# Upscaling one raster dataset based on another

### Statement of problem

We have two raster timeseries datasets from different sources, nominally representing the same variable. One is at relatively high spatial resolution but is only annual in temporal resolution. The other is at coarse spatial resolution but is available at monthly (or finer) temporal resolution.

We wish to combine the information from these datasets to interpolate higher-resolution monthly data. We use the principle:

    HiRes(y,m) = LowRes(y,m) * HiRes(y) / sum(LowRes(y,1)..LowRes(y,12))

or 

    HiRes(y,m) = LowRes(y,m) * HiRes(y) / mean(LowRes(y,1)..LowRes(y,12))

This example is taken from [this paper](https://www.thelancet.com/journals/lanplh/article/PIIS2542-5196(19)30047-6/fulltext#supplementaryMaterial) (Eq2 of the supplementary material). Here the "low resolution" data are PM<sub>2.5</sub> rasters derived from MERRA-2, and the "high resolution" data are PM<sub>2.5</sub> rasters obtained from [this site](http://fizz.phys.dal.ca/~atmos/martin/?page_id=140). We would like to create monthly PM<sub>2.5</sub> rasters at the spatial resolution (0.01 degrees) of the annual dataset.

(*However, the equation referenced uses the annual sum of the low-res data, but this seems to be wrong for a quantity such as PM2.5 where a mean is surely the correct approach. (The high-resolution annual data are not a "sum" of all the months, they are an annual average). Sum would be appropriate for e.g. precipitation.*)

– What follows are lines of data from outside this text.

-- ==== Sys2Proof/Tests/Slice0.lean ====
section
/-! SUPPORT. The model's own tests: ill-formed commands refused, frames read from their bytes, the spec's worked examples one
step at a time, and for each statement with hypotheses a witness that meets them. -/

namespace Sys2Proof.Tests

open Sys2Proof Sys2Proof.Machine

set_option Elab.async false

/-! ### Small states -/

/-- A profile near that of the example 5.9, in range. -/
def prof : Profile :=
  { enable := true, retryLimit := 1, travel := 4800, fullTravelTime := 60, deadband := 10, approachDist := 400,
    startLevel := 10240, runLevel := 40960, approachLevel := 15360, rampRate := 2048, weight := 4, stallUnits := 40,
    settleUnits := 20, startLimit := 60, runLimit := 35, endLimit := 28, shortLimit := 150, blanking := 80, filter := 40,
    endZone := 120, backoffDist := 50, reverseUnits := 75, driftLimit := 20, initOpen := 30, initClose := 24,
    windward := 0x0800, windCeiling := 500, rainPosition := 250, stormPosition := 100, unknownCeiling := 300 }

/-- A channel of that profile, in motion state `m`, referenced, at position `p`. -/
def chanAt (m : MotionState) (p : Int) : Channel :=
  { profile := prof, motion := { state := m, referenced := true, eOpen := 30, eClose := 24 }, travel := { position := p } }

/-- A channel of that profile in a positioned move toward `t` with stop point `q`. -/
def mover (d : Dir) (p : Int) (t : Nat) (q : StopPoint) : Channel :=
  { chanAt .moving p with
    motion := { (chanAt .moving p).motion with
      moveKind := some .positioned, dir := some d, stop := some q, moveTimer := some 5
      hand := { winRank := some 5, target := .pulses t, queueRank := some 5 } },
    travel := { position := p, stall := some 400 },
    drive := { level := 40960, phase := some .run, ramp := some 10, runMark := true, legs := .drive 160 } }

/-- The state after reset with CH0 replaced. -/
def withCh0 (c : Channel) : State := { State.reset with chans := State.reset.chans.set .ch0 c }

/-- A state whose U-port is UP with a frame in reception under ready, at station 1, its D-port UP. -/
def hearing (s : State) : State :=
  { s with line := { s.line with uUp := true, dUp := true, uRx := some .underReady, station := 1 } }

/-- The next state of an outcome, or the state after reset. -/
def after : Host.Outcome State Fault Refusal → State
  | .next t => t
  | _ => State.reset

/-! ### Ill-formed commands are refused by `Instr.wf` -/

/-- A payload of 49 bytes fits no frame (Table 9.4). -/
def tooLong : List Byte := List.replicate 49 0

theorem test_wf_payload_too_long :
    (Instr.upstreamFrameAccepted ⟨0x20, 1, 0, tooLong⟩).wf = false ∧ (Instr.demand 1 0 tooLong).wf = false
      ∧ (Instr.release 1 0 tooLong).wf = false ∧ (Instr.weather 1 0 tooLong).wf = false
      ∧ (Instr.beacon 1 0 tooLong).wf = false ∧ (Instr.enumerate 1 0 tooLong).wf = false
      ∧ (Instr.unknownKindFrame ⟨0x30, 1, 0, tooLong⟩).wf = false ∧ (Instr.groupWrite 1 0 tooLong).wf = false
      ∧ (Instr.profileWrite 1 0 (0x40 :: tooLong)).wf = false ∧ (Instr.inputWrite 1 0 (0x80 :: tooLong)).wf = false
      ∧ (Instr.settingsWrite 1 0 (0xC0 :: tooLong)).wf = false ∧ (Instr.tableRead 1 0 tooLong).wf = false
      ∧ (Instr.statusRead 1 0 tooLong).wf = false ∧ (Instr.clearFault 1 0 tooLong).wf = false
      ∧ (Instr.stationReset 1 0 tooLong).wf = false := by decide
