-- ==== Sys2Proof/Machine/Operands.lean ====
section
/-! DEFINITION. The operand forms: the location a file field designates, the destination `d`, and the shapes the
instructions share. -/

namespace Sys2Proof.Machine

/-- Whether the device has a port. -/
def portExists (cfg : Config) : Port → Bool
  | .a => cfg.portA
  | .b => cfg.portB
  | .c => cfg.portC

/-- Whether profile P16 has plain storage at a file address: 0x20 to 0x4F on every part, the addresses the device
description lists on this one (10_state.md R42, log 11). -/
def isStorage (cfg : Config) (f : Nat) : Bool :=
  (decide (0x20 ≤ f) && decide (f ≤ 0x4F)) || cfg.storage.any fun range => decide (range.1 ≤ f) && decide (f ≤ range.2)

/-- A location of profile P16 at a port's file address: the port in bank 0, its TRIS register in bank 1 (R42). -/
def portLoc (cfg : Config) (p : Port) (a : Nat) : Except Fault FileLoc :=
  if portExists cfg p then
    match a / 128 with
    | 0 => .ok (.port p)
    | 1 => .ok (.tris p)
    | _ => .error (.unmappedFile a)
  else .error (.unmappedFile a)

/-- The location of profile P16 at a 9-bit data address (10_state.md R42). The registers marked "same in all banks" go
by the low seven bits alone, as does INDF, which reached through FSR is no register (log 12). A part with two banks has
no data address above 0xFF (log 11). -/
def p16Loc (cfg : Config) (a : Nat) : Except Fault FileLoc :=
  if !cfg.fourBanks && decide (256 ≤ a) then .error (.unmappedFile a)
  else
    match a % 128 with
    | 0x00 => .ok .null
    | 0x01 =>
      match a / 128 with
      | 0 => .ok .tmr0
      | 1 => .ok .option
      | _ => .error (.unmappedFile a)
    | 0x02 => .ok .pcl
    | 0x03 => .ok .status
    | 0x04 => .ok .fsr
    | 0x05 => portLoc cfg .a a
    | 0x06 => portLoc cfg .b a
    | 0x07 => portLoc cfg .c a
    | 0x0A => .ok .pclath
    | 0x0B => .ok .intcon
    | f => if isStorage cfg f then .ok (.plain a) else .error (.unmappedFile a)

/-- The location of a data address that a row holds: plain storage runs on from the row's first address. -/
def locationIn (row : MapRow) (a : Nat) : FileLoc :=
  match row.loc with
  | .plain b => .plain (b + (a - row.first))
  | special => special

/-- The location of a data address in the rows of a register map: that of the first row which holds the address. -/
def locate : List MapRow → Nat → Except Fault FileLoc
  | [], a => .error (.unmappedFile a)
  | row :: rest, a => if row.first ≤ a ∧ a ≤ row.last then .ok (locationIn row a) else locate rest a

/-- The value of a bank bit. -/
def State.bankBit (s : State) : BankBit → Bool
  | .rp0 => s.rp0
  | .rp1 => s.rp1
  | .irp => s.irp

/-- The number that bank bits form, most significant first. -/
def State.bankNumber (s : State) (bits : List BankBit) : Nat :=
  bits.foldl (fun n bit => 2 * n + (s.bankBit bit).toNat) 0

/-- The data address of an access under a register map: through FSR at the file address of INDF, else by the file
field, with the map's bank bits above. -/
def State.mapAddress (s : State) (map : RegisterMap) (f : FileField) : Nat :=
  if map.indf = some f then s.bankNumber map.indirect * 256 + s.fsr.toNat
  else s.bankNumber map.direct * 128 + f.toNat

/-- `RP1 : RP0 : f`, the data address of a direct access; a part with two banks ignores RP1 (10_state.md R42). -/
def State.directAddress (s : State) (f : FileField) : Nat :=
  (BitVec.ofBool (s.cfg.fourBanks && s.rp1) ++ BitVec.ofBool s.rp0 ++ f).toNat

/-- `IRP : FSR`, the data address of an indirect access (10_state.md R42). -/
def State.indirectAddress (s : State) : Nat := (BitVec.ofBool s.irp ++ s.fsr).toNat

/-- `ea(f)` (20_memory.md R47): the location the field designates, or `UnmappedFile` where the profile maps none
(R48, R49). -/
def State.ea (s : State) (f : FileField) : Except Fault FileLoc :=
  match s.cfg.profile with
  | .none => .ok (.plain f.toNat)
  | .table map => locate map.rows (s.mapAddress map f)
  | .p16 => if f = 0#7 then p16Loc s.cfg s.indirectAddress else p16Loc s.cfg (s.directAddress f)

/-- `dest(d, f) <- r`, with the listed flags written first (40_byte_oriented.md R100); the `pc` is not yet advanced. -/
def State.toDest (s : State) (l : FileLoc) (d : Dest) (out : Computed) : State :=
  match d with
  | .w => (s.setFlags out.2).setW out.1
  | .f => (s.setFlags out.2).writeLoc l out.2.lists out.1

/-- The end of an instruction with a destination designator. -/
def State.finishDest (s : State) (l : FileLoc) (d : Dest) : State :=
  match d with
  | .w => s.advance
  | .f => s.finishWrite l

/-- The shape of a byte-oriented instruction with operands `f, d` (40_byte_oriented.md R100): `compute` gives the
result and the listed flags from the old `f`. -/
def byteOriented (f : FileField) (d : Dest) (compute : Byte → Computed) (s : State) : Result :=
  match s.ea f with
  | .error r => .fault r
  | .ok l => .next ((s.toDest l d (compute (s.readLoc l))).finishDest l d)

/-- The shape of CLRF and MOVWF: one write, no read (20_memory.md R55). -/
def fileWrite (f : FileField) (out : Computed) (s : State) : Result :=
  match s.ea f with
  | .error r => .fault r
  | .ok l => .next ((s.toDest l .f out).finishWrite l)

/-- The shape of DECFSZ and INCFSZ (40_byte_oriented.md R109, R111): the result to its destination, no flag, a skip if
it is 0; onto the program counter's low byte, `UnspecifiedCombination` with the instruction word (D13). -/
def skipIfZero (f : FileField) (d : Dest) (compute : Byte → Byte) (iw : InstrWord) (s : State) : Result :=
  match s.ea f with
  | .error r => .fault r
  | .ok l =>
    if d = .f ∧ l = .pcl then .fault (.unspecifiedCombination s.pc iw)
    else
      .next ((s.toDest l d (withoutFlags (compute (s.readLoc l)))).skipIf (isZero (compute (s.readLoc l))))

/-- The shape of BTFSC and BTFSS (41_bit_oriented.md R133, R134): a read, no write, a skip on the test. -/
def bitTest (f : FileField) (test : Byte → Bool) (s : State) : Result :=
  match s.ea f with
  | .error r => .fault r
  | .ok l => .next (s.skipIf (test (s.readLoc l)))

/-- The shape of the literal instructions (42_literal_control.md R140): the result to W, the listed flags. -/
def literal (out : Computed) (s : State) : Result := .next ((s.setFlags out.2).setW out.1).advance

/-- The shape of RETURN and RETLW (42_literal_control.md R150, R151): `t = Pop(); pc <- t`, after which `andThen`
writes what else the instruction writes. -/
def returnWith (andThen : State → State) (s : State) : Result :=
  match s.pop with
  | .error r => .fault r
  | .ok (t, u) => .next ((andThen u).jump t)

/-- The port whose TRIS register an operand of TRIS names (43_option_tris.md R161). -/
def trisPort (f : BitVec 3) : Option Port :=
  match f.toNat with
  | 5 => some .a
  | 6 => some .b
  | 7 => some .c
  | _ => none

end Sys2Proof.Machine
end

The basic challenge is thus to overlay and perform an array-wise calculation between two rasters which are of different sizes (resolution and extent). We will use rasterio to create a virtual raster from the low resolution rasters, which is warped and reprojected to the same extent and resolution as the high resolution raster.

In [13]:
import rasterio as rio
from rasterio.crs import CRS
from rasterio.enums import Resampling
from rasterio import shutil as rio_shutil
from rasterio.vrt import WarpedVRT
import affine
import numexpr as ne


In [2]:
import os
import glob

In [3]:
import numpy as np

In [4]:
from matplotlib import pyplot

In [5]:
LOWRES_MONTHLY_FOLDER = r'D:\InformalCities\Data\AirPollution\MERRA-2_Subset\PM_2p5_calc\monthly'
HIRES_ANNUAL_FOLDER = r'D:\InformalCities\Data\AirPollution\PM25\UnCorrected'
LOWRES_ANNUAL_AVG_FOLDER = os.path.join(os.path.dirname(LOWRES_MONTHLY_FOLDER), 'annual_mean')
#acag_downscaled_output = r'F:\InformalCities\Data\AirPollution\PM25\temporal_downscale_python'
acag_downscaled_output = r'C:\temp\acag_downscaled'

In [None]:
merra_monthlies = glob.glob(os.path.join(LOWRES_MONTHLY_FOLDER, "*.tif"))
merra_monthlies


In [None]:
acag_annuals = glob.glob(os.path.join(HIRES_ANNUAL_FOLDER, "*.tif"))
acag_annuals

In [22]:
years = range(2000,2019)

In [9]:
with rio.open(merra_monthlies[0]) as merra_sample:
    merra_bounds = merra_sample.bounds
    merra_crs = merra_sample.crs
    merra_shape = merra_sample.shape

    

Pre-process by summarising the merra monthly files to annual averages once, before upsampling.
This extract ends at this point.